A common feature observed for all the isolated nucleobases (see Fig. 6e–h) is that the atoms that hold the greater positive charge are the nitrogen atom of amino functional groups and the oxygen atom of carbonyl functional groups. Contrary, hydrogen atoms barely contribute to the storing of the positive charge. In the case of adenine, a large amount of positive charge is located in the nitrogen atom of the amino group, while the rest is delocalized among the aromatic rings, specifically, in alternated atoms, as expected from the unsaturated character of these structures. This fact can be also seen in the case of guanine, since its aromatic structure is similar to the one of adenine. However, guanine has two functional groups, amino and carbonyl, which compete for holding the positive charge on the nitrogen and oxygen atoms, respectively. The larger electronegative character of oxygen leads to a larger change in the charge on the carbonyl group than on the amino group after oxidation. In the case of pyrimidine nucleobases (cytosine and thymine), the oxygen atom in the carbonyl groups holds the greatest charge difference, closely followed by the carbon atom opposite to each carbonyl group, which surprisingly stores a large amount of positive charge in both cases. The amino group in cytosine is not relevant, opposite to the behaviour found for the purine nucleobases. All these observations are supported by the spatial location of the highest occupied molecular orbital, HOMO, of the nucleobases (see left column in Fig. 6). After oxidation, the positive charge is mainly stored among the atoms whose atomic orbitals contribute to the formation of the HOMO, from which the electron is removed.

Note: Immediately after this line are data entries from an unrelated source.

-- ==== Sys2Proof/Machine/Worlds.lean ====
section
/-! DEFINITION. Worlds (R273 to R291, R365): wfork, wyield, wabort, wchoose and wstat, and the steps that start, end, resume
and commit what they ask for. -/

namespace Sys2Proof.Machine

/-! ## Slots and generations -/

/-- Generations of a core's q0..q7 and task queue (R31, R257). -/
def Core.gen (k : Core) (i : Nat) : BitVec 12 := k.gens.getD i 0

/-- A slot is released: its generations change (R257, R343). -/
def State.newGens (s : State) (core : Nat) : State :=
  s.modCore core (fun k => { k with gens := (List.range 9).map (fun i => k.gen i + 1) })

/-- A crew starts or resumes in a core's slot: every line leaves its read-only cache (R301), and nothing of an earlier crew is
left there. -/
def State.dropRo (s : State) (core : Nat) : State := s.modCore core (fun k => { k with ro := [], left := none })

/-- Empty queues of a slot with its generations. -/
def freshQueues (k : Core) (back : Nat) : List Queue := (List.range 8).map (fun i => { gen := k.gen i, back := back })
def freshTasks (k : Core) (cap : Nat) : TaskQueue := { gen := k.gen 8, cap := cap }

/-- A core whose saved crews were all saved for the launch. -/
def boundFor (s : State) (launch core : Nat) : Bool :=
  (s.parked.filter (fun p => p.bound && p.core == core)).all (fun p =>
    p.why == .saved && (match s.launchOf p.crew.launch with | some l => l.by_ == some launch | none => false))

/-- A core that is free for a launch: it holds no crew, and no saved crew is bound to it, but for one that the launch's
own priority pre-emption saved (R352). -/
def freeFor (s : State) (launch core : Nat) : Bool := (s.crewAt core).isNone && boundFor s launch core

/-- Cores free for a launch in the order of R365: of the cluster, the domain, the die, the package. -/
def grantOrder (s : State) (launch core : Nat) : List Nat :=
  let free := (List.range 512).filter (freeFor s launch)
  let cl := free.filter (fun k => k / 8 == core / 8)
  let dom := free.filter (fun k => k / 8 != core / 8 && k / 64 == core / 64)
  let die := free.filter (fun k => k / 64 != core / 64 && k / 128 == core / 128)
  cl ++ dom ++ die ++ free.filter (fun k => k / 128 != core / 128)

/-- Free view tags (R275). -/
def freeTags (s : State) : List Nat := ((List.range 63).map (· + 1)).filter (fun v => (s.views.find v).isNone)

/-! ## wfork (R276) -/

/-- A need shared by the crew-collective world instructions. -/
def worldNeed (regs writes : List Nat) : Need :=
  { regs := regs, writes := writes, stall := true, feature := some 0, worlds := true }

/-- Crew-collective arrival: every live fibre of the gang in one group, all acting (R276), before the checks of the
instruction itself (R102). -/
def arriveAll (c : UnitCtx) (legal : Bool) (a : Arrival) (s : State) : Act :=
  if c.acts != c.gang.liveMask then .trap { cause := 2, lane := c.low } 0
  else if !legal then .trap { cause := 1, lane := c.low } 0
  else .jump (waitFor c (.arrival a c.nextPc) s)

def execWfork (x : Pfx) (d : Reg) (n : BitVec 4) (s : State) : Host.Outcome State Fault Refusal :=
  issueUnit x { worldNeed [d.toNat] [d.toNat] with delivers := fun _ _ => true } (fun c s =>
    arriveAll c true (.fork d n.toNat) s) s

/-- Counts of a crew's forks that have arrived; none while some live fibre has not. -/
def Crew.forkCounts (c : Crew) : Option (List Nat) :=
  let fs := c.gangs.flatMap (fun g => g.2.fibres.filter (fun f => f.live))
  let ns := fs.map (fun f => match f.hold with | some (.arrival (.fork _ n) _) => some n | _ => none)
  if fs.isEmpty || ns.any (·.isNone) then none else some (ns.filterMap id)

/-- The matrix queue and the copies are drained, the stream stands at an iteration point or at a stalled PUSH, and no register
is still to be written (R276, R338, R375). -/
def Crew.drained (c : Crew) : Bool :=
  c.matq.isEmpty && c.copies.isEmpty && (match c.stream with | none => true | some t => t.next == 0 || c.pushStalls t) &&
    c.gangs.all (fun g => g.2.destWait.isEmpty && g.2.hostReads.isEmpty)

/-- wfork returns in every fibre with a status (R277). -/
def Crew.answerFork (now t : Nat) (v : Word) (c : Crew) : Crew :=
  { c with gangs := c.gangs.mapVals (fun (g : Gang) =>
      let ws := (List.range 64).flatMap (fun l =>
        match (g.fibre l).hold with
        | some (.arrival (.fork d _) _) => g.wr 0 l d.toNat v ++ g.zeroShadows t l false d.toNat
        | _ => [])
      { g.putRegs ws with fibres := g.fibres.map (fun f =>
          match f.hold with
          | some (.arrival (.fork _ _) next) => f.release now next
          | _ => f) }) }

/-- A gang as a world starts with it (R279). It makes its generic accesses in the world's view, a task gang's copy too
(R274). -/
def worldGang (s : State) (tag i : Nat) (g : Gang) : Gang :=
  { g with pending := [], hostReads := [], destWait := [], phase := 0, sent := [], order := 0, roleMark := none,
           born := s.engineOps, late := none, fence := none, id := s.gangsMade + i
           task := g.task.map (fun k => { k with view := tag }) }

/-- The crew of world w (R279). A pre-emption request that has come past the last arrival goes to each world (R344). -/
def worldCrew (s : State) (c : Crew) (l : Launch) (parent core w tag : Nat) : Crew :=
  let k := s.coreAt core
  let base : Crew :=
    { c with
      gangs := c.gangs.mapIdx (fun i g => (g.1, worldGang s tag i g.2))
      squads := c.squads.map (fun q => { q with flags := 0, tflags := 0, spillct := 0, lastSlot := 15 })
      queues := freshQueues k (match c.queues with | q :: _ => q.back | [] => 256)
      tasks := freshTasks k c.tasks.cap
      stream := none, role := {}, world := w, depth := c.depth + 1, view := tag, parent := some parent, fork := none
      effects := [], ending := none, score := 0, away := []
      preempt := c.preempt.map (fun _ => { since := s.clock.toNat }) }
  let base := (base.answerFork s.clock.toNat l.rcd.tang 0).unstow s.clock.toNat
  { base with squads := base.squads.map (fun q => { q with spillct := 0 }) }

/-- World w starts in a core's slot (R279). -/
def State.startWorld (s : State) (c : Crew) (l : Launch) (parent core w tag : Nat) : State :=
  let s := (s.newGens core).dropRo core
  let k := worldCrew s c l parent core w tag
  { s.setCrew core k with gangsMade := s.gangsMade + k.gangs.length }

/-- A fork's refusal, or what it needs: status, tags and cores (R276). -/
def forkStatus (s : State) (core : Nat) (c : Crew) (counts : List Nat) : Nat × List Nat × List Nat :=
  let n := counts.headD 0
  if counts.any (· != n) then (5, [], [])
  else if c.squads.any (fun q => !q.bins.isEmpty || !q.formed.isEmpty) then (6, [], [])
  else if c.depth = 4 then (4, [], [])
  else if (match c.fork with | some f => f.ended && !f.complete | none => false) then (7, [], [])
  else if (freeTags s).length < n then (3, [], [])
  else if (grantOrder s c.launch core).length < n - 1 then (2, [], [])
  else (0, (freeTags s).take n, core :: (grantOrder s c.launch core).take (n - 1))

/-- The fork needs the engines drained before its last two checks. -/
def forkDrains (s : State) (core : Nat) (c : Crew) (counts : List Nat) : Bool :=
  let st := (forkStatus s core c counts).1
  st == 0 || st == 2 || st == 3

/-- After the last arrival, and the drain, the fork is refused or the worlds start (R276 to R280, R365). -/
def execForkStart (core : Nat) (s : State) : Host.Outcome State Fault Refusal :=
  match s.crewAt core with
  | none => .next s
  | some c =>
    match c.forkCounts, s.launchOf c.launch with
    | some counts, some l =>
      if c.ending.isSome || (forkDrains s core c counts && !c.drained) then .next s
      else
        let now := s.clock.toNat
        match forkStatus s core c counts with
        | (0, tags, cores) =>
          let id := s.parkCount
          -- the parent is saved, its writes released (R280, R338)
          let s := c.gangs.keys.foldl (fun s slot => s.closePhase core slot (fun _ => false)) s
          let c := ((s.crewAt core).getD c).stow now
          let parent := { c with
            fork := some { n := tags.length }, preempt := none, role := {}
            gangs := c.gangs.mapVals (fun (g : Gang) => { g with roleMark := none }) }
          let s := { s with
            parkCount := id + 1
            parked := s.parked ++ [{ id := id, crew := parent, core := core, bound := false, why := .suspended, since := now }]
            views := tags.foldl (fun (m : Map View) v => m.put v { parent := c.view }) s.views }
          let slots := (List.zip tags cores).mapIdx (fun w q => (w, q))
          .next ((slots.foldl (fun (s : State) q => s.startWorld c l id q.2.2 q.1 q.2.1) s).fuseClusters l)
        | (st, _, _) => .next (s.modCrew core (fun c => c.answerFork now l.rcd.tang (BitVec.ofNat 32 st)))
    | _, _ => .next s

As a rule of thumb, the larger the extension of the HOMO, the greater the reducer character. This can be characterized in a more quantitative way by computing the delocalization number, which provides the number of atoms involved in the formation of the hole: 8.89 for guanine, 8.53 for adenine, 7.54 for thymine and 6.09 for cytosine, which qualitatively agrees with the reducer character order of the nucleobases: G > A > C ∼ T. When the positive charge is accommodated among a larger number of atoms the system is stabilized in a greater extend. This explains the higher ability of guanine and adenine to be oxidized over cytosine and thymine. Moreover, as already explained, oxygen atoms in a carbonyl group are more likely to hold a greater positive charge. Thus, as a second rule, the larger the number of carbonyl groups, the greater the reducer character. This explains the predominance of guanine against adenine, and thymine against cytosine with respect to the reducer character.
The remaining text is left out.